The average number of comments on ask posts is 14
The average number of comments on show posts is 10

In [32]:

import datetime as dt

In [108]:

#create two dictionaries: one for the number of posts per hour, one for the total number of comments per hour

result_list = []

for row in ask_posts:
    created = row[6]
    no_comments = int(row[4])
    result_list.append([created, no_comments])
    
#print(result_list)
    
counts_by_hour = {}
comments_by_hour = {}

for row in result_list:
    date = row[0]
    no_comments = int(row[1])
    date = dt.datetime.strptime(date, "%m/%d/%Y %H:%M")
    hour = date.strftime("%H")
    #print(hour)
    if hour in counts_by_hour:
        counts_by_hour[hour] += 1
    else:
        counts_by_hour[hour] = 1
    if hour in comments_by_hour:
        comments_by_hour[hour] += no_comments
    else:
        comments_by_hour[hour] = no_comments
        
print(counts_by_hour)
print(comments_by_hour)

{'09': 45, '13': 85, '10': 59, '14': 107, '16': 108, '23': 68, '12': 73, '17': 100, '15': 116, '21': 109, '20': 80, '02': 58, '18': 109, '03': 54, '05': 46, '19': 110, '01': 60, '22': 71, '08': 48, '04': 47, '00': 55, '06': 44, '07': 34, '11': 58}
{'09': 251, '13': 1253, '10': 793, '14': 1416, '16': 1814, '23': 543, '12': 687, '17': 1146, '15': 4477, '21': 1745, '20': 1722, '02': 1381, '18': 1439, '03': 421, '05': 464, '19': 1188, '01': 683, '22': 479, '08': 492, '04': 337, '00': 447, '06': 397, '07': 267, '11': 641}

In [82]:

#calculate average number of comments per hour

avg_by_hour = []
    
for key in counts_by_hour:
    hour = key
    avg = comments_by_hour[key]/counts_by_hour[key]
    avg_by_hour.append([hour,avg])
    
print(avg_by_hour)

[['09', 5.5777777777777775], ['13', 14.741176470588234], ['10', 13.440677966101696], ['14', 13.233644859813085], ['16', 16.796296296296298], ['23', 7.985294117647059], ['12', 9.41095890410959], ['17', 11.46], ['15', 38.5948275862069], ['21', 16.009174311926607], ['20', 21.525], ['02', 23.810344827586206], ['18', 13.20183486238532], ['03', 7.796296296296297], ['05', 10.08695652173913], ['19', 10.8], ['01', 11.383333333333333], ['22', 6.746478873239437], ['08', 10.25], ['04', 7.170212765957447], ['00', 8.127272727272727], ['06', 9.022727272727273], ['07', 7.852941176470588], ['11', 11.051724137931034]]

In [104]:

#swap the order of the list to be able to use the sorted() function

swap_avg_by_hour = []

for row in avg_by_hour:
    hour = row[0]
    avg = row[1]
    swap_avg_by_hour.append([avg, hour])
    
#print(swap_avg_by_hour)

sorted_swap = sorted(swap_avg_by_hour, reverse = True)

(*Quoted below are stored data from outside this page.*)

theorem secondSilent_holds (on : Bool) (width : Nat) : (secondSilent on width).Holds :=
  Rule.holds_of_event _ ppsOutSecond exec_ppsOutSecond fun _ ⟨later, settings, free, never⟩ => ppsOutSecond_of_free later settings free never

/-- Settles O48, row by row, each under the condition on its source, its step, its clock or its second. -/
theorem timeAndClocksMove : Obligations.TimeAndClocksMove :=
  ⟨pulseMeasures_holds, pulseStamped_holds, blockMeasures_holds, sourceLost_holds, sourceLossWaits_holds, stepTaken_holds,
    referenceLost_holds, referenceBack_holds, counterPllLost_holds, pllLost_holds, wordClockSwitches_holds, secondPulses_holds,
    secondSilent_holds⟩

end Sys2Proof.Machine
end

section
/-! SUPPORT. Rounding, ramps and crossfades: gains at each index, and the Sluice's routes as they change (R132 to R141, R210). -/
namespace Sys2Proof.Machine

/-! ### Rounding half to even (R210) -/

section
variable {a b : Int} (hb : 0 < b)
include hb

theorem rhe_nearest : 2 * |rhe a b * b - a| ≤ b ∧ (2 * |rhe a b * b - a| = b → rhe a b % 2 = 0) := by
  have low := Int.emod_nonneg a hb.ne'
  have high := Int.emod_lt_of_pos a hb
  have remainder : a - a / b * b = a % b := by rw [Int.emod_def, mul_comm]
  simp only [rhe, Int.fdiv_eq_ediv_of_nonneg _ hb.le, remainder]
  split_ifs <;> grind

/-- No two integers that are nearest to a quotient lie more than 1 apart. -/
theorem le_add_one_of_nearest {r r' : Int} (near : 2 * |r * b - a| ≤ b) (near' : 2 * |r' * b - a| ≤ b) : r ≤ r' + 1 := by
  refine le_of_mul_le_mul_right ?_ hb
  grind

/-- Rounding half to even gives the one integer that is nearest, and even where two are. -/
theorem rhe_eq_iff {r : Int} : rhe a b = r ↔ 2 * |r * b - a| ≤ b ∧ (2 * |r * b - a| = b → r % 2 = 0) := by
  obtain ⟨near', even'⟩ := rhe_nearest (a := a) hb
  constructor
  · rintro rfl
    exact ⟨near', even'⟩
  · rintro ⟨near, even⟩
    have le := le_add_one_of_nearest hb near near'
    have ge := le_add_one_of_nearest hb near' near
    obtain same | above | below : rhe a b = r ∨ rhe a b = r + 1 ∨ r = rhe a b + 1 := by omega
    · exact same
    · rw [above] at near' even'
      grind
    · rw [below] at near even
      grind

theorem rhe_mul_self (k : Int) : rhe (k * b) b = k := (rhe_eq_iff hb).2 ⟨by simpa using hb.le, by simp [hb.ne]⟩

/-- Rounding half to even is symmetric about the half of an even integer. -/
theorem rhe_mul_sub {k : Int} (even : k % 2 = 0) : rhe (k * b - a) b = k - rhe a b := by
  obtain ⟨near, tie⟩ := rhe_nearest (a := a) hb
  have mirrored : |(k - rhe a b) * b - (k * b - a)| = |rhe a b * b - a| := by
    rw [← abs_neg]
    ring_nf
  rw [rhe_eq_iff hb, mirrored]
  exact ⟨near, fun half => by have := tie half; omega⟩

theorem rhe_nonneg (ha : 0 ≤ a) : 0 ≤ rhe a b := by
  have near := (rhe_nearest (a := a) hb).1
  by_contra! neg
  have : rhe a b * b ≤ -1 * b := mul_le_mul_of_nonneg_right (by omega) hb.le
  grind

end
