-- ==== Sys2Proof/Machine/Display.lean ====
section
/-! DEFINITION. The display instructions (41_display.md). -/

namespace Sys2Proof.Machine

/-- CLS (R57). -/
def execCls (s : State) : Result := .next (s.setDisplay Display.clear)

/-- DRW Vx, Vy, N (R58): the memory check, then the display check, then pixels and flag. -/
def execDrw (x y : RegIdx) (n : Fin 16) (s : State) : Result :=
  match firstOutside s.I.toNat n.val with
  | some a => raise (.drw x y n) (.undefinedAccess (.memory a)) s
  | none =>
    match drawTargets s x y n with
    | .error p => raise (.drw x y n) (.undefinedAccess (.display p.1 p.2)) s
    | .ok targets =>
      .next ((s.setDisplay (drawPixels targets s.display false).1).setReg Config.flagReg
        (flagByte (drawPixels targets s.display false).2))

end Sys2Proof.Machine
end

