/-- R92: LD Vx, [I] loads registers 0 to X from `I` on, keeps the others and adds X + 1 to `I`; out of range it
faults (D7, D13, D28). -/
def Obligations.BlockLoadReadsRegisters : Prop :=
  ∀ (x : RegIdx) (s : State),
    (s.I.toNat + x.val < 4096 → ∃ t, exec (.ldVxMem x) s = .next t ∧
      (∀ r : RegIdx, r ≤ x → t.reg r = s.mem.read (s.I.toNat + r.val)) ∧
      (∀ r : RegIdx, x < r → t.reg r = s.reg r) ∧
      t.I.toNat = (s.I.toNat + x.val + 1) % 65536 ∧ OnlyChanges [.regs, .addr] s t) ∧
    (4096 ≤ s.I.toNat + x.val → HaltsWith (exec (.ldVxMem x) s)
      (handlerRecord (.ldVxMem x) (.undefinedAccess (.memory (max s.I.toNat 4096))) s))

/-- R92 (the property of the source, L1.4): a block store, `I` set back, and a block load with the same X leave
every register and all of memory as the store left them. -/
def Obligations.BlockStoreThenLoadIsIdentity : Prop :=
  ∀ (x : RegIdx) (s : State), s.mem.wf = true → s.I.toNat + x.val < 4096 →
    ∃ t, exec (.ldMemVx x) s = .next t ∧ exec (.ldVxMem x) { t with I := s.I } = .next { t with regs := s.regs }

/-- R25, R37: a byte that a block store or LD B wrote is the byte that the next fetch reads there, be it the upper
or the lower byte of the word (D17). -/
def Obligations.FetchSeesTheStore : Prop :=
  ∀ (x : RegIdx) (s t : State), s.mem.wf = true →
    (s.I.toNat + x.val < 4096 → exec (.ldMemVx x) s = .next t →
      ∀ r : RegIdx, r ≤ x → FetchReads t (s.I.toNat + r.val) (s.reg r).toNat) ∧
    (∀ dc, s.I.toNat + 2 < 4096 → exec (.ldBVx x dc) s = .next t →
      FetchReads t s.I.toNat ((s.reg x).toNat / 100) ∧
      FetchReads t (s.I.toNat + 1) ((s.reg x).toNat / 10 % 10) ∧
      FetchReads t (s.I.toNat + 2) ((s.reg x).toNat % 10))

/-! ### Timers and keypad -/

/-- R95 to R97: the timer instructions. -/
def Obligations.TimerInstructions : Prop :=
  ∀ (x : RegIdx) (dc : Nibble) (s : State),
    (∃ t, exec (.ldVxDt x dc) s = .next t ∧ t.reg x = s.DT ∧ RegsKeptBut [x] s t ∧ OnlyChanges [.regs] s t) ∧
    (∃ t, exec (.ldDtVx x) s = .next t ∧ t.DT = s.reg x ∧ OnlyChanges [.DT] s t) ∧
    (∃ t, exec (.ldStVx x dc) s = .next t ∧ t.ST = s.reg x ∧ OnlyChanges [.ST] s t)

/-- R93, R94: the key skips read the key that the register names; a number above 15 faults (the spec's choice, D11).
-/
def Obligations.KeySkipsReadTheNamedKey : Prop :=
  ∀ (x : RegIdx) (dc : Nibble) (s : State),
    (∀ k : Fin 16, (s.reg x).toNat = k.val →
      (∃ t, exec (.skp x dc) s = .next t ∧ t.pc = s.pc + (if s.key k = true then 2 else 0) ∧ OnlyChanges [.pc] s t) ∧
      (∃ t, exec (.sknp x dc) s = .next t ∧ t.pc = s.pc + (if s.key k = true then 0 else 2) ∧
        OnlyChanges [.pc] s t)) ∧
    (15 < (s.reg x).toNat →
      HaltsWith (exec (.skp x dc) s) (handlerRecord (.skp x dc) (.undefinedAccess (.key (s.reg x).toNat)) s) ∧
      HaltsWith (exec (.sknp x dc) s) (handlerRecord (.sknp x dc) (.undefinedAccess (.key (s.reg x).toNat)) s))

/-- R98: wait-for-keypress sets the wait state and nothing else; a running machine then reports AWAITING_KEY, and
the delivery of a key writes its number to the register and ends the wait (D15). How the model reports AWAITING_KEY:
log 4. -/
def Obligations.WaitForKeySuspendsUntilDelivery : Prop :=
  ∀ (x : RegIdx) (dc : Nibble) (s : State), ∃ t, exec (.ldVxK x dc) s = .next t ∧ t.wait = .awaiting x ∧
    OnlyChanges [.wait] s t ∧
    (s.run = .running → t.status = .awaitingKey ∧ step t = .next t ∧
      ∀ k : Fin 16, ∃ u, hostAct (.deliverKey k.val) t = .next u ∧ (u.reg x).toNat = k.val ∧ u.wait = .none ∧
        RegsKeptBut [x] s u ∧ OnlyChanges [.regs, .wait] s u)

/-! ### The host -/

/-- R112: a tick lowers each timer that is not zero by one, in every run state (D30), and changes nothing else. -/
def Obligations.TickLowersTheTimers : Prop :=
  ∀ s : State, ∃ t, hostAct .tick s = .next t ∧ t.DT.toNat = s.DT.toNat - 1 ∧ t.ST.toNat = s.ST.toNat - 1 ∧
    OnlyChanges [.DT, .ST] s t
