-- ==== Sys2Proof/Laws/Ops.lean ====
section
/-! SUPPORT. One spec lemma a shared operation: registers in blocks, faults, skips, fetch, the flag write. -/

namespace Sys2Proof.Machine

/-- A block of registers has the length asked for. -/
@[simp] theorem RegFile.length_block (regs : RegFile) {count : Nat} (h : count ≤ 16) :
    (regs.block count).length = count := by
  simp [RegFile.block, h]

/-- The k-th byte of a block of registers is register k. -/
theorem RegFile.getElem_block (regs : RegFile) {count k : Nat} (h : count ≤ 16)
    (hk : k < (regs.block count).length) : (regs.block count)[k] = regs[k]'(by simp [h] at hk; omega) := by
  simp [RegFile.block]

/-- A register load changes the registers of its block and no other. -/
theorem RegFile.getElem_load : ∀ (vs : List Byte) (base : Nat) (regs : RegFile) (q : Nat) (hq : q < 16),
    (RegFile.load base vs regs)[q] =
      if h : base ≤ q ∧ q < base + vs.length then vs[q - base]'(by omega) else regs[q]
  | [], base, regs, q, hq => by
    have : ¬(base ≤ q ∧ q < base + 0) := by omega
    simp [RegFile.load]
  | v :: vs, base, regs, q, hq => by
    rw [RegFile.load, RegFile.getElem_load vs (base + 1) _ q hq]
    by_cases h1 : base + 1 ≤ q ∧ q < base + 1 + vs.length
    · have h2 : base ≤ q ∧ q < base + (v :: vs).length := by simp only [List.length_cons]; omega
      obtain ⟨k, hk⟩ : ∃ k, q = base + 1 + k := ⟨q - (base + 1), by omega⟩
      subst hk
      simp only [h1, h2, and_self, dite_true]
      simp only [show base + 1 + k - base = k + 1 by omega, show base + 1 + k - (base + 1) = k by omega,
        List.getElem_cons_succ]
    · simp only [h1, dite_false]
      by_cases h3 : q = base
      · subst h3
        simp
      · have h2 : ¬(base ≤ q ∧ q < base + (v :: vs).length) := by simp only [List.length_cons]; omega
        simp only [h2, dite_false]
        simp [Ne.symm h3]

/-- Taking a fault answers a next state that differs in the run state alone (R106). -/
theorem takeFault_eq (f : Fault) (w : Option Word) (a : Word) (s : State) :
    takeFault f w a s = .next (s.setRun (.halted ⟨f, w, s.pc, a⟩)) := rfl

/-- A handler's fault: its record holds the instruction's word and address (R105). -/
theorem raise_eq (i : Instr) (f : Fault) (s : State) :
    raise i f s = .next (s.setRun (.halted ⟨f, some (encode i), s.pc, s.pc - 2⟩)) := rfl

/-- A skip touches `pc` alone. -/
theorem skipIf_eq (c : Bool) (s : State) : skipIf c s = s.setPc (s.pc.toNat + if c then 2 else 0) := by
  cases c
  · cases s
    simp [skipIf, State.setPc]
  · rfl

/-- A fetch that succeeds reads the two bytes at `pc`, big-endian (R25, R52). -/
theorem fetch_eq_ok {s : State} (h : s.pc.toNat + 1 < Config.memSize) :
    s.fetch = .ok (wordOfBytes (s.mem.read s.pc.toNat) (s.mem.read (s.pc.toNat + 1))) := by
  have : firstOutside s.pc.toNat 2 = none := firstOutside_eq_none.2 (.inr (by omega))
  simp [State.fetch, this]

/-- A fetch reads what a read of its two bytes gives (R25, R37). -/
theorem fetchReads_read (t : State) (a : Nat) : FetchReads t a (t.mem.read a).toNat := by
  intro p hp _
  have hv := (t.mem.read a).isLt
  refine ⟨_, fetch_eq_ok hp, ?_, ?_⟩ <;> intro ha <;> subst ha
  · have hl := (t.mem.read (p.toNat + 1)).isLt
    simp only [wordOfBytes, BitVec.toNat_ofNat]; omega
  · have hu := (t.mem.read p.toNat).isLt
    simp only [wordOfBytes, BitVec.toNat_ofNat]; omega

/-- A fetch that fails reports the first address it may not read (R31). -/
theorem fetch_eq_error {s : State} (h : Config.memSize ≤ s.pc.toNat + 1) :
    s.fetch = .error (max s.pc.toNat Config.memSize) := by
  have : ¬((2 : Nat) = 0 ∨ s.pc.toNat + 2 ≤ Config.memSize) := by simp only [Config.memSize] at *; omega
  simp only [State.fetch, firstOutside, this, if_false]

/-- The flag is written last (R73). -/
theorem reg_writeResultFlag (x : RegIdx) (v : Byte) (b : Bool) (s : State) (q : RegIdx) :
    (writeResultFlag x v b s).reg q =
      if q = Config.flagReg then flagByte b else if q = x then v else s.reg q := by
  simp [writeResultFlag]

/-- A result with its flag touches the registers alone. -/
theorem writeResultFlag_eq (x : RegIdx) (v : Byte) (b : Bool) (s : State) :
    writeResultFlag x v b s = s.setRegs ((s.regs.set x v).set Config.flagReg (flagByte b)) := rfl

/-- The key operand is the register's value when that is a key number (R93). -/
theorem keyOperand_eq_some {s : State} {x : RegIdx} {k : Fin 16} :
    keyOperand s x = some k ↔ (s.reg x).toNat = k.val := by
  unfold keyOperand
  split
  · next h => simp [Fin.ext_iff]
  · next h => simp only [reduceCtorEq, false_iff]; omega

theorem keyOperand_eq_none {s : State} {x : RegIdx} : keyOperand s x = none ↔ 16 ≤ (s.reg x).toNat := by
  unfold keyOperand
  split <;> simp <;> omega

end Sys2Proof.Machine
end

print("Top 5 Hours for Ask Posts Comments")

for row in sorted_swap[:5]:
    hour = dt.datetime.strptime(str(row[1]), "%H")
    format_hour = hour.strftime("%H:00")
    num_c = row[0]
    print("{format_hour}: {num_c:.2f} average comments per post.".format(format_hour = format_hour, num_c = num_c))

Top 5 Hours for Ask Posts Comments
15:00: 38.59 average comments per post.
02:00: 23.81 average comments per post.
20:00: 21.52 average comments per post.
16:00: 16.80 average comments per post.
21:00: 16.01 average comments per post.

From this analysis, it has been shown that posts posted between 15:00 - 16:00 receive, on average, the most comments.